*PROBLEM REQUIREMENTS*
Indicate how many lines in the listing below contain the word "congrArg". No other output is permitted.

*DATASET*

/-- The families use as many working variables as their descriptors say (R131). -/
theorem desc_family {a : BitVec 4} {D : Descriptor} (h : desc a = some D) :
    D.nsw = 8 ∨ (D.nsw = 5 ∧ D.fam = .sha1) := by
  rcases desc_cases h with rfl | rfl | rfl | rfl | rfl | rfl | rfl <;> decide

/-- ROUND reads the first `nsw` words of `V` (R288, R291). -/
theorem roundRegs_congr {a : BitVec 4} {D : Descriptor} (hD : desc a = some D) {V V' : Vector Word64 8}
    (h : ∀ i : Fin 8, i.val < D.nsw → V[i] = V'[i]) (t : Nat) (wt kt : Word64) (i : Fin 8)
    (hi : i.val < D.nsw) : (roundRegs D V t wt kt)[i] = (roundRegs D V' t wt kt)[i] := by
  rcases desc_family hD with hn | ⟨hn, hf⟩
  · have hV : V = V' := Vector.ext fun k hk => h ⟨k, hk⟩ (by omega)
    rw [hV]
  · have h0 : V[0] = V'[0] := h 0 (by simp [hn])
    have h1 : V[1] = V'[1] := h 1 (by simp [hn])
    have h2 : V[2] = V'[2] := h 2 (by simp [hn])
    have h3 : V[3] = V'[3] := h 3 (by simp [hn])
    have h4 : V[4] = V'[4] := h 4 (by simp [hn])
    simp only [roundRegs, roundVars, hf, Fin.getElem_fin, Vector.getElem_ofFn, if_pos hi, sha1Round, varsOf,
      h0, h1, h2, h3, h4]
    have h5 : i = 0 ∨ i = 1 ∨ i = 2 ∨ i = 3 ∨ i = 4 := by omega
    rcases h5 with rfl | rfl | rfl | rfl | rfl <;> rfl

/-! ### The engine's steps under `Hashing` -/

section
variable {s : State} {D : Descriptor} {m : List Byte}

/-- Before OUTPUT there is a chunk to do (R61). -/
theorem BusyInv.j_lt (B : BusyInv D s) (hp : s.phase ≠ .output) : s.j.toNat < s.nch.toNat := by
  simpa [hp] using B.jBound

/-- In OUTPUT every chunk is done (R61). -/
theorem BusyInv.j_eq (B : BusyInv D s) (hp : s.phase = .output) : s.j = s.nch := by
  simpa [hp] using B.jBound

/-- The chunk count of a running HASH is that of its message (R196). -/
theorem Hashing.nch_eq (h : Hashing D m s) (B : BusyInv D s) : s.nch.toNat = numChunks D m.length := by
  rw [B.nchIs, h.lenIs]

/-- LOAD expands the source's schedule and seeds its working variables (R200). -/
theorem Hashing.load (h : Hashing D m s) (B : BusyInv D s) (hp : s.phase = .load) :
    Hashing D m (loadStep D s) := by
  have shaped := desc_shaped h.descIs
  have hj : s.j.toNat < numChunks D m.length := h.nch_eq B ▸ B.j_lt (by simp [hp])
  have hbytes : (chunkBytes s.mem D s.lenL.toNat s.j.toNat s.draws).1 =
      (chunksOf D (padMessage D m)).getD s.j.toNat [] := by
    rw [h.lenIs, chunkBytes_of_holds shaped h.holds hj]
  exact
    { h with
      schedW := fun _ i hi => by
        simp only [loadStep, hbytes, Fin.getElem_fin, Vector.getElem_ofFn, if_pos hi]
        rfl
      varsV := fun _ i hi => by
        simp only [loadStep, Fin.getElem_fin, Vector.getElem_ofFn, if_pos hi, h.stateH]
        rfl }

/-- The round counter does not wrap (R56). -/
theorem BusyInv.next_t (B : BusyInv D s) (hD : D.Shaped) (hp : s.phase = .round) :
    s.t.toNat < D.rounds ∧ (s.t + 1#7).toNat = s.t.toNat + 1 := by
  have ht := B.tBound.2.1 hp
  exact ⟨ht, by rcases hD.rounds with h | h <;> bv_omega⟩

/-- ROUND is one round of the source's compression (R201). -/
theorem Hashing.round (h : Hashing D m s) (B : BusyInv D s) (hp : s.phase = .round) :
    Hashing D m (roundStep D s) := by
  obtain ⟨ht, ht1⟩ := B.next_t (desc_shaped h.descIs) hp
  have ht80 : s.t.toNat < 80 := by rcases (desc_shaped h.descIs).rounds with hr | hr <;> omega
  have hW : s.W.toList.getD s.t.toNat 0#64 = (scheduleOf D m s.j.toNat).getD s.t.toNat 0#64 := by
    rw [← h.schedW (.inl hp) ⟨s.t.toNat, ht80⟩ ht]
    simp [List.getD_eq_getElem?_getD, ht80]
  exact
    { h with
      schedW := fun _ => h.schedW (.inl hp)
      varsV := fun _ i hi => by
        show (roundRegs D s.V s.t.toNat _ _)[i] = (varsAfter D _ (scheduleOf D m s.j.toNat) (s.t + 1#7).toNat)[i]
        rw [ht1, varsAfter_succ, hW]
        exact roundRegs_congr h.descIs (h.varsV (.inl hp)) _ _ _ i hi }
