-- ==== Sys2Proof/Machine/Token.lean ====
section
/-! DEFINITION. The Counter-Token Generator as a pure function (42_token.md section 1, R94 to R100). -/

namespace Sys2Proof.Machine

/-- `CtrField(c)` (R94): `BE_8(zext_64(c))`. -/
def ctrField (c : Word) : List Byte := beBytes 8 (c.zeroExtend 64).toNat

/-- `Offset(mac)` (R95): the low 4 bits of the MAC's final byte. -/
def truncOffset (mac : List Byte) : Nat := (mac.getD 19 0 &&& 0x0F).toNat

/-- `Trunc(mac)` (R96). -/
def truncate (mac : List Byte) : Word := wordOfBytes (slice mac (truncOffset mac) 4) &&& 0x7FFFFFFF

/-- `Code(S, D)` (R97): `S mod 10^D`. -/
def code (v : Word) (d : Nat) : Word := BitVec.ofNat 32 (v.toNat % 10 ^ d)

/-- `Str(v, D)` (R98): character j is `0x30 + ((v div 10^(D − 1 − j)) mod 10)`; the ASCII codes are the spec's "from
general knowledge" (notes/assumptions/10.md). -/
def decimalString (v : Word) (d : Nat) : List Byte :=
  (List.range d).map fun j => BitVec.ofNat 8 (0x30 + v.toNat / 10 ^ (d - 1 - j) % 10)

/-- The result `(mac, S, v, s)` of the generator (R100). -/
structure TokenResult where
  mac : List Byte
  trunc : Word
  value : Word
  str : List Byte
deriving DecidableEq, Repr

/-- `GenerateCode(k, c, D)` (R100). -/
def generateCode (k : List Byte) (c : Word) (d : Nat) : TokenResult :=
  let mac := hmac k (ctrField c)
  let t := truncate mac
  let v := code t d
  ⟨mac, t, v, decimalString v d⟩

/-- `TSTR[j] <- s[j] for j < D; TSTR[j] <- 0x00 for D <= j < 12` (R103). -/
def tokenBuffer (str : List Byte) : Vector Byte 12 := Vector.ofFn fun j => str.getD j.val 0

end Sys2Proof.Machine
end

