/-- An access while a command is pending is a bus fault, or the command stays pending past it. -/
theorem step_access_busy {s : State} {a : Access} {rest : List Event} (hb : s.busy = true)
    (hi : s.inputs = .access a :: rest) :
    step s = .fault .busFault ∨ ∃ t, step s = .next t ∧ t.busy = true ∧ t.inputs = rest := by
  cases hd : decode a with
  | error e => exact .inl (step_access_error hi hd)
  | ok i =>
    obtain ⟨t, ht⟩ := wellFormedInstructionAnswers i { s with inputs := rest, agent := .host } (wf_of_decode hd)
    have kept := exec_host_busy (s := { s with inputs := rest, agent := .host }) rfl hb ht
    exact .inr ⟨t, (step_access_ok hi hd).trans ht, by rw [kept]; exact hb, by rw [kept]⟩

/-- Each event is an access that faults, ends the pending command, or is taken with the command still pending. -/
theorem step_busy {s : State} {e : Event} {rest : List Event} (hb : s.busy = true) (hi : s.inputs = e :: rest) :
    step s = .fault .busFault ∨
    ∃ t, step s = .next t ∧ (t.busy = false ∨ (t.busy = true ∧ t.inputs = rest)) := by
  obtain ⟨p, hp⟩ := (busy_iff s).1 hb
  cases e with
  | access a => exact (step_access_busy hb hi).imp_right fun ⟨t, ht, kept⟩ => ⟨t, ht, .inr kept⟩
  | platform q =>
    cases hw : windowAccess q with
    | none => exact .inr ⟨_, step_platform_none hi hw, .inr ⟨hb, rfl⟩⟩
    | some a =>
      rw [step_platform_some hi hw]
      exact (step_access_busy (s := { s with inputs := .access a :: rest }) hb rfl).imp_right
        fun ⟨t, ht, kept⟩ => ⟨t, ht, .inr kept⟩
  | engine => exact .inr ⟨_, step_engine_pending (.inl hi) hp, .inl rfl⟩
  | reset => exact .inr ⟨_, step_reset hi, .inl rfl⟩

/-- Settles O9, by induction on the events still to come: the Engine takes the step when none is left. -/
theorem pendingCommandCompletes : Obligations.PendingCommandCompletes := by
  intro s hb
  generalize hi : s.inputs = l
  induction l generalizing s with
  | nil =>
    obtain ⟨p, hp⟩ := (busy_iff s).1 hb
    have done := step_engine_pending (.inr ⟨hi, rfl⟩) hp
    exact ⟨1, le_rfl, .inr ⟨_, runSteps_succ_of_next done, rfl⟩⟩
  | cons e rest ih =>
    obtain fault | ⟨t, ht, idle | ⟨busy, hrest⟩⟩ := step_busy hb hi
    · exact ⟨1, by simp, .inl (runSteps_succ_of_fault fault)⟩
    · exact ⟨1, by simp, .inr ⟨t, runSteps_succ_of_next ht, idle⟩⟩
    · obtain ⟨k, hk, ends⟩ := ih t busy hrest
      exact ⟨k + 1, Nat.succ_le_succ hk, by rwa [runSteps_succ_of_next ht]⟩

end Sys2Proof.Machine
end

section
/-! PROOFS. What the Host, the completions and a locked configuration leave unchanged. -/

namespace Sys2Proof.Machine

/-- Settles O16: of the cases of the Host's instruction, an idle block is asked for by all that change more. -/
theorem pendingCommandInputsStable : Obligations.PendingCommandInputsStable :=
  fun _ _ _ => exec_host_busy

/-- Settles O17: in no case does the Host write a result; only the acceptance changes the valid bits. -/
theorem hostAccessKeepsResults : Obligations.HostAccessKeepsResults := by
  intro i s t ha h
  obtain ⟨c, -, rfl⟩ | ⟨p, idle, -, rfl⟩ | ⟨v, rfl⟩ | rfl | ⟨-, -, d, l, -, -, rfl⟩ | ⟨-, b, rfl⟩ | ⟨-, n, rfl⟩ |
    ⟨-, c, rfl⟩ | ⟨-, m, rfl⟩ | ⟨-, k, rfl⟩ := exec_host_cases ha h
  case inr.inl => exact ⟨rfl, rfl, rfl, rfl, rfl, rfl, .inr ⟨rfl, rfl, rfl, rfl, idle⟩⟩
  all_goals exact ⟨rfl, rfl, rfl, rfl, rfl, rfl, .inl ⟨rfl, rfl, rfl, rfl⟩⟩

/-- Settles O18: no effect but CLEAR's names one of these registers. -/
theorem completionKeepsHostRegisters : Obligations.CompletionKeepsHostRegisters := by
  intro c n s t ha h
  rw [exec_command_engine c n ha] at h
  cases h
  cases c
  case clear => exact ⟨rfl, rfl, rfl, rfl, rfl, fun other => absurd rfl other⟩
  all_goals exact ⟨rfl, rfl, rfl, rfl, rfl, fun _ => ⟨rfl, rfl, rfl, rfl, rfl, rfl⟩⟩

theorem exec_host_locked {i : Instr} {s t : State} (ha : s.agent = .host) (hl : s.lock = true)
    (h : exec i s = .next t) : t.lock = true ∧ t.digits = s.digits := by
  obtain ⟨c, -, rfl⟩ | ⟨p, -, -, rfl⟩ | ⟨v, rfl⟩ | rfl | ⟨-, unlocked, -⟩ | ⟨-, b, rfl⟩ | ⟨-, n, rfl⟩ |
    ⟨-, c, rfl⟩ | ⟨-, m, rfl⟩ | ⟨-, k, rfl⟩ := exec_host_cases ha h
  case inr.inr.inr.inr.inl => exact absurd (hl.symm.trans unlocked) (by decide)
  all_goals exact ⟨hl, rfl⟩

theorem commandEffect_config (c : Op) (n : BitVec 7) (s : State) :
    (commandEffect c n s).lock = s.lock ∧ (commandEffect c n s).digits = s.digits := by
  cases c <;> exact ⟨rfl, rfl⟩

/-- Settles O20, by the cases of a step: the Host's write is refused, and no completion writes CFG. -/
theorem lockedConfigurationStaysUntilReset : Obligations.LockedConfigurationStaysUntilReset := by
  intro s t hl h
  obtain ⟨rest, i, hx, -⟩ | ⟨rest, p, -, rfl⟩ | ⟨rest, hi, -⟩ | ⟨rest, rfl⟩ := step_cases h
  · exact .inl (exec_host_locked (s := { s with inputs := rest, agent := .host }) rfl hl hx)
  · obtain ⟨lock, digits⟩ := commandEffect_config p.op p.nbytes { s with inputs := rest, agent := .engine }
    exact .inl ⟨lock.trans hl, digits⟩
  · exact .inr ⟨rest, hi⟩
  · exact .inl ⟨hl, rfl⟩

end Sys2Proof.Machine
end

section
/-! PROOFS. Noninterference: KEY and KSAVE reach nothing but a keyed computation (R29, R36, R123). -/

namespace Sys2Proof.Machine

/-- The same state with other secrets. -/
def withKey (k : Vector Word 16) (ks : Vector Byte 64) (s : State) : State := { s with key := k, ksave := ks }

theorem agreeButKey_iff {s t : State} : AgreeButKey s t ↔ ∃ k ks, t = withKey k ks s := by
  constructor
  · exact fun h => ⟨t.key, t.ksave, h⟩
  · rintro ⟨k, ks, rfl⟩
    rfl

/-! ## The operations -/

/-- The checks of a write to CMD read KEYLEN, and no byte of the key (R117). -/
theorem issueCommand_withKey (k : Vector Word 16) (ks : Vector Byte 64) (v : Word) (s : State) :
    issueCommand v (withKey k ks s) = withKey k ks (issueCommand v s) := by
  have check : cmdCheck v (withKey k ks s) = cmdCheck v s := rfl
  unfold issueCommand
  rw [check]
  cases cmdCheck v s <;> rfl

theorem writeUnlessBusy_withKey (k : Vector Word 16) (ks : Vector Byte 64) (s u : State) :
    writeUnlessBusy (withKey k ks s) (withKey k ks u) = withKey k ks (writeUnlessBusy s u) := by
  cases hb : s.busy
  · rw [writeUnlessBusy_of_idle u hb]; exact writeUnlessBusy_of_idle _ hb
  · rw [writeUnlessBusy_of_busy u hb]; exact writeUnlessBusy_of_busy _ hb

theorem runCommand_host_withKey {k : Vector Word 16} {ks : Vector Byte 64} {c : Op} {n : BitVec 7}
    {f : State → State} {s u : State} (ha : s.agent = .host) (hx : runCommand c n f s = .next u) :
    runCommand c n f (withKey k ks s) = .next (withKey k ks u) := by
  rw [runCommand_host c n f ha] at hx
  cases hx
  rw [runCommand_host c n f (s := withKey k ks s) ha, issueCommand_withKey]

/-- A completion that is not keyed makes nothing of KEY or KSAVE, though it may zero them. -/
theorem complete_withKey {c : Op} (n : BitVec 7) (hc : c ≠ .macStart ∧ c ≠ .macFinal ∧ c ≠ .tokenGen)
    (k : Vector Word 16) (ks : Vector Byte 64) (s : State) :
    AgreeButKey (finishCommand (commandEffect c n s)) (finishCommand (commandEffect c n (withKey k ks s))) := by
  obtain ⟨start, final, token⟩ := hc
  cases c
  case macStart => exact absurd rfl start
  case macFinal => exact absurd rfl final
  case tokenGen => exact absurd rfl token
  all_goals rfl

/-! ## The Host's instructions -/

/-- No instruction of the Host's looks at the secrets; only a write to KEY changes one. -/
theorem exec_host_withKey {i : Instr} {s u : State} (k : Vector Word 16) (ks : Vector Byte 64)
    (ha : s.agent = .host) (hx : exec i s = .next u) :
    ∃ k', exec i (withKey k ks s) = .next (withKey k' ks u) := by
  have written : ∀ w, (.next (writeUnlessBusy s w) : Result) = .next u →
      (.next (writeUnlessBusy (withKey k ks s) (withKey k ks w)) : Result) = .next (withKey k ks u) := by
    rintro w ⟨⟩
    rw [writeUnlessBusy_withKey]
  cases i
  case hashInit => exact ⟨k, runCommand_host_withKey ha hx⟩
  case hashUpdate => exact ⟨k, runCommand_host_withKey ha hx⟩
  case hashFinal => exact ⟨k, runCommand_host_withKey ha hx⟩
  case macStart => exact ⟨k, runCommand_host_withKey ha hx⟩
  case macFinal => exact ⟨k, runCommand_host_withKey ha hx⟩
  case tokenGen => exact ⟨k, runCommand_host_withKey ha hx⟩
  case clear => exact ⟨k, runCommand_host_withKey ha hx⟩
  case illegalOp0 => cases hx; exact ⟨k, rfl⟩
  case illegalOp8To15 => cases hx; exact ⟨k, rfl⟩
  case illegalReserved => cases hx; exact ⟨k, rfl⟩
  case rd off =>
    simp only [exec, execRd] at hx ⊢
    split_ifs at hx ⊢
    cases hx
    exact ⟨k, by rw [withKey, readValue_key]; rfl⟩
  case wrCmd v =>
    cases hx
    exact ⟨k, congrArg _ (issueCommand_withKey k ks v s)⟩
  case wrCfg v =>
    have check : cfgCheck v (withKey k ks s) = cfgCheck v s := rfl
    simp only [exec, execWrCfg, check] at hx ⊢
    cases hc : cfgCheck v s <;> rw [hc] at hx <;> cases hx <;> exact ⟨k, rfl⟩
  case wrIrqEn v => exact ⟨k, written _ hx⟩
  case wrKeylen v => exact ⟨k, written _ hx⟩
  case wrCounter v => exact ⟨k, written _ hx⟩
  case wrMsg j v => exact ⟨k, written _ hx⟩
  case wrKey j v =>
    cases hx
    cases hb : s.busy
    case false =>
      rw [writeUnlessBusy_of_idle _ hb]
      exact ⟨setWord k j v, congrArg Host.Outcome.next (writeUnlessBusy_of_idle (s := withKey k ks s) _ hb)⟩
    case true =>
      rw [writeUnlessBusy_of_busy _ hb]
      exact ⟨k, congrArg Host.Outcome.next (writeUnlessBusy_of_busy (s := withKey k ks s) _ hb)⟩
  case wrIgnored off v =>
    simp only [exec, execWrIgnored] at hx ⊢
    split_ifs at hx ⊢
    cases hx
    exact ⟨k, rfl⟩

*EXERCISE OUTPUT*
3